Após esse período de estudos, convencionou-se que montanhas são formas de relevo agrupadas com pelo menos 300 metros de altura em relação às áreas vizinhas, com topos aguçados e encostas íngremes. E podem ter se originado de vários processos geológicos, não somente da colisão de placas litosféricas. Em maio, o IBGE deve apresentar publicamente o mapa de revelo do país. A reportagem do editor de Ciências da Terra, Carlos Fioravanti, antecipa parte dessas conclusões.

Outra linha de pesquisa bem diferente da geologia e geografia também se dedica a desfazer mal-entendidos. Grupos de cientistas da computação de diversas universidades brasileiras trabalham em novos softwares para identificar conteúdos falsos e combater a desinformação, que estão cada vez mais presentes em vídeos e aplicativos de mensagens. Não se trata apenas de questões envolvendo política, mas também de conteúdo falso sobre saúde e até vídeos manipulados de regiões em conflito, como no Oriente Médio. A repórter Sarah Schmidt conta, com bons exemplos, o empenho dos pesquisadores na busca pela verdade dos fatos.

Para quem gosta de cerveja, esta edição está especialmente atraente. O repórter colaborador Gilberto Stam mostra as pesquisas que procuram criar uma bebida nacional, utilizando ingredientes locais, métodos próprios e receitas que diferem das bebidas tradicionais feitas na Europa. O desenvolvimento ocorre em vários estados brasileiros e não está mais restrito aos laboratórios de universidades e cervejarias artesanais. Pelo menos um grande fabricante se mostrou interessado nas leveduras raras que permitem produzir cervejas com sabor regional.

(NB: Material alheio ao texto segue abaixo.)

-- ==== Sys2Proof/Tests/Slice0.lean ====
section
/-!
SUPPORT. Tests of the model: expected values come from spec/ (the vectors of 95_test_vectors.md, the words of
30_encoding.md §7), one step each. The theorems `witness_…` show, for a statement of Obligations.lean with hypotheses, concrete
operands that meet all of them, at the ends of their ranges.
-/

namespace Sys2Proof.Tests

open Sys2Proof Sys2Proof.Machine

/-! ## Helpers -/

/-- The next state of an outcome, if it has one. -/
def after (o : Host.Outcome State Fault Refusal) : Option State :=
  match o with
  | .next t => some t
  | .fault _ => none
  | .refused _ => none

/-- The refusal of an outcome, if it has one. -/
def refusal (o : Host.Outcome State Fault Refusal) : Option Refusal :=
  match o with
  | .refused r => some r
  | .next _ => none
  | .fault _ => none

/-- The table of program P1 (95_test_vectors.md §9). -/
def p1 : List Row :=
  [0x0000000000010000, 0x27000900030F0080, 0x3F00000000030000, 0x0000010001040000, 0x2500010002050600,
   0x0000000000070000, 0x2500030004090000, 0x2500070008080100, 0x4F000000000C0000, 0x00000000000A0000,
   0x25000500060B0100, 0x5F000000000C0000, 0x6F00010004030D00, 0x1F000000000D0000]

/-- The parameter vector `PV1` (95_test_vectors.md §9). -/
def pv1 : List Entry := [0, 7, 62, 63, 129, 7, 62, 63, 129, 158, 0, 0, 0, 0, 8, 2, 0, 0, 0]

/-- A decoder with `LEN = 14`, `NPARAM = 19`, `NBITS = 8` (95_test_vectors.md §5). -/
def dec (status : Index8) (v : Nat) (cnt : Index8) (ready : Bool) : Decoder :=
  { table := p1, params := pv1, nbits := 8, status := status, v := v, cnt := cnt, ready := ready, callbacks := [] }

/-- The same with row `w` at `status`. -/
def decRow (w : Row) (d : Decoder) : Decoder := { d with table := d.table.set d.status.toNat w }

/-- A block of four slots that holds the event `e`, with the consumer in a phase. -/
def block (ds : List Decoder) (e : Event) (ph : Phase) (first : Bool) : State :=
  let z := State.resetOf { BuildCfg.default with qcapLog2 := 2 }
  { z with
    decs := ds
    q := { slots := z.q.slots.set 0 e, r := 0, w := 1 }
    cons := { busy := ph != .idle, hold := e, holdValid := ph == .feed || ph == .retire, phase := ph, cur := 0,
              first := first }
    env := { turns := [.consumer], hostOps := [] } }

/-- The same with a turn and pending host operations. -/
def withInputs (t : Turn) (ops : List HostOp) (s : State) : State := { s with env := { turns := [t], hostOps := ops } }

/-- The event `(d, lvl)`. -/
def ev (d : Entry) (lvl : Bool) : Event := { d := d, lvl := lvl }

/-- Decoder 0's registers and the fault record. -/
structure View where
  status : Index8
  v : Nat
  cnt : Index8
  ready : Bool
  fault : FaultRegs
deriving DecidableEq, Repr

/-- The view of a state. -/
def view (s : State) : Option View :=
  (s.decs[0]?).map fun d => { status := d.status, v := d.v, cnt := d.cnt, ready := d.ready, fault := s.fault }

/-- One step of the feed at row `w` of decoder `d`. -/
def feedRow (w : Row) (d : Decoder) (e : Event) : Option View :=
  (after (step (block [decRow w d] e .feed true))).bind view

/-- A decoder's registers with no fault. -/
def good (status : Index8) (v : Nat) (cnt : Index8) (ready : Bool) : Option View :=
  some { status := status, v := v, cnt := cnt, ready := ready, fault := FaultRegs.clear }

A entrevista de Reginaldo Prandi contribui para a diversidade de temas deste número. Feita pela editora assistente Christina Queiroz, versa sobre a trajetória multidisciplinar do sociólogo. Prandi passou pela demografia, foi um dos primeiros a trabalhar com informática no país, investigou as pesquisas eleitorais e ajudou a consolidar o campo da sociologia da religião.